__What you should do__
Only one stretch of the listing below is wanted. Give it again exactly, from the line with "case h_7 => cases h" through the line with "case h_2.isTrue =>".
*** Opening of Data for this task ***
theorem commandWord_eq_iff {op : BitVec 4} {arg : Word} {w : BitVec 20} :
    commandWord op arg = w ↔ w.extractLsb' 16 4 = op ∧ w.extractLsb' 0 16 = arg := by
  simp only [← BitVec.toNat_inj, commandWord, toNat_append_eq_add, BitVec.extractLsb'_toNat, Nat.shiftRight_eq_div_pow]
  omega

theorem responseWord_eq_iff {op : BitVec 4} {code : BitVec 3} {found : BitVec 1} {info0 info1 : Word} {w : BitVec 40} :
    responseWord op code found info0 info1 = w ↔
      w.extractLsb' 36 4 = op ∧ w.extractLsb' 33 3 = code ∧ w.extractLsb' 32 1 = found ∧ w.extractLsb' 16 16 = info0 ∧
        w.extractLsb' 0 16 = info1 := by
  simp only [← BitVec.toNat_inj, responseWord, toNat_append_eq_add, BitVec.extractLsb'_toNat, Nat.shiftRight_eq_div_pow]
  omega

theorem regCmdWord_eq_iff {code arg : Word} {w : BitVec 32} :
    regCmdWord code arg = w ↔ w.extractLsb' 16 16 = code ∧ w.extractLsb' 0 16 = arg := by
  simp only [← BitVec.toNat_inj, regCmdWord, toNat_append_eq_add, BitVec.extractLsb'_toNat, Nat.shiftRight_eq_div_pow]
  omega

/-! Words of the six widths decode. -/

theorem decodeWord_group (g : BitVec 64) : decodeWord 64 g.toNat = .ok (decodeGroup g) := by
  simp [decodeWord, g.isLt]

theorem decodeWord_command (w : BitVec 20) : decodeWord 20 w.toNat = .ok (decodeCommand w) := by
  simp [decodeWord, w.isLt]

theorem decodeWord_response (w : BitVec 40) : decodeWord 40 w.toNat = .ok (decodeResponse w) := by
  simp [decodeWord, w.isLt]

theorem decodeWord_busrd (w : BitVec 256) : decodeWord 256 w.toNat = .ok (.busrd w) := by
  simp [decodeWord, w.isLt]

theorem decodeWord_buswr (w : BitVec 112) : decodeWord 112 w.toNat = .ok (.buswr w) := by
  simp [decodeWord, w.isLt]

theorem decodeWord_regCmd (w : BitVec 32) : decodeWord 32 w.toNat = decodeRegCmd w := by
  simp [decodeWord, w.isLt]

/-- Everything that decodes: a word of one of the six widths, read as its format says. -/
theorem decodeWord_cases {nbits w : Nat} {i : Instr} (h : decodeWord nbits w = .ok i) :
    (∃ g : BitVec 64, nbits = 64 ∧ w = g.toNat ∧ i = decodeGroup g) ∨
    (∃ c : BitVec 20, nbits = 20 ∧ w = c.toNat ∧ i = decodeCommand c) ∨
    (∃ r : BitVec 40, nbits = 40 ∧ w = r.toNat ∧ i = decodeResponse r) ∨
    (∃ f : BitVec 256, nbits = 256 ∧ w = f.toNat ∧ i = .busrd f) ∨
    (∃ f : BitVec 112, nbits = 112 ∧ w = f.toNat ∧ i = .buswr f) ∨
    (∃ c : BitVec 32, nbits = 32 ∧ w = c.toNat ∧ decodeRegCmd c = .ok i) := by
  have hfits {n : Nat} (hw : w < 2 ^ n) : w = (BitVec.ofNat n w).toNat := (Nat.mod_eq_of_lt hw).symm
  unfold decodeWord at h
  split at h
  case h_7 => cases h
  all_goals
    split at h
    case isFalse => cases h
    case' isTrue hw => have hw := hfits hw
  case h_1.isTrue => cases h; exact .inl ⟨_, rfl, hw, rfl⟩
  case h_2.isTrue => cases h; exact .inr (.inl ⟨_, rfl, hw, rfl⟩)
  case h_3.isTrue => cases h; exact .inr (.inr (.inl ⟨_, rfl, hw, rfl⟩))
  case h_4.isTrue => cases h; exact .inr (.inr (.inr (.inl ⟨_, rfl, hw, rfl⟩)))
  case h_5.isTrue => cases h; exact .inr (.inr (.inr (.inr (.inl ⟨_, rfl, hw, rfl⟩))))
  case h_6.isTrue => exact .inr (.inr (.inr (.inr (.inr ⟨_, rfl, hw, h⟩))))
*** Close of Data for this task ***
__Exercise output__
  case h_7 => cases h
  all_goals
    split at h
    case isFalse => cases h
    case' isTrue hw => have hw := hfits hw
  case h_1.isTrue => cases h; exact .inl ⟨_, rfl, hw, rfl⟩
  case h_2.isTrue => cases h; exact .inr (.inl ⟨_, rfl, hw, rfl⟩)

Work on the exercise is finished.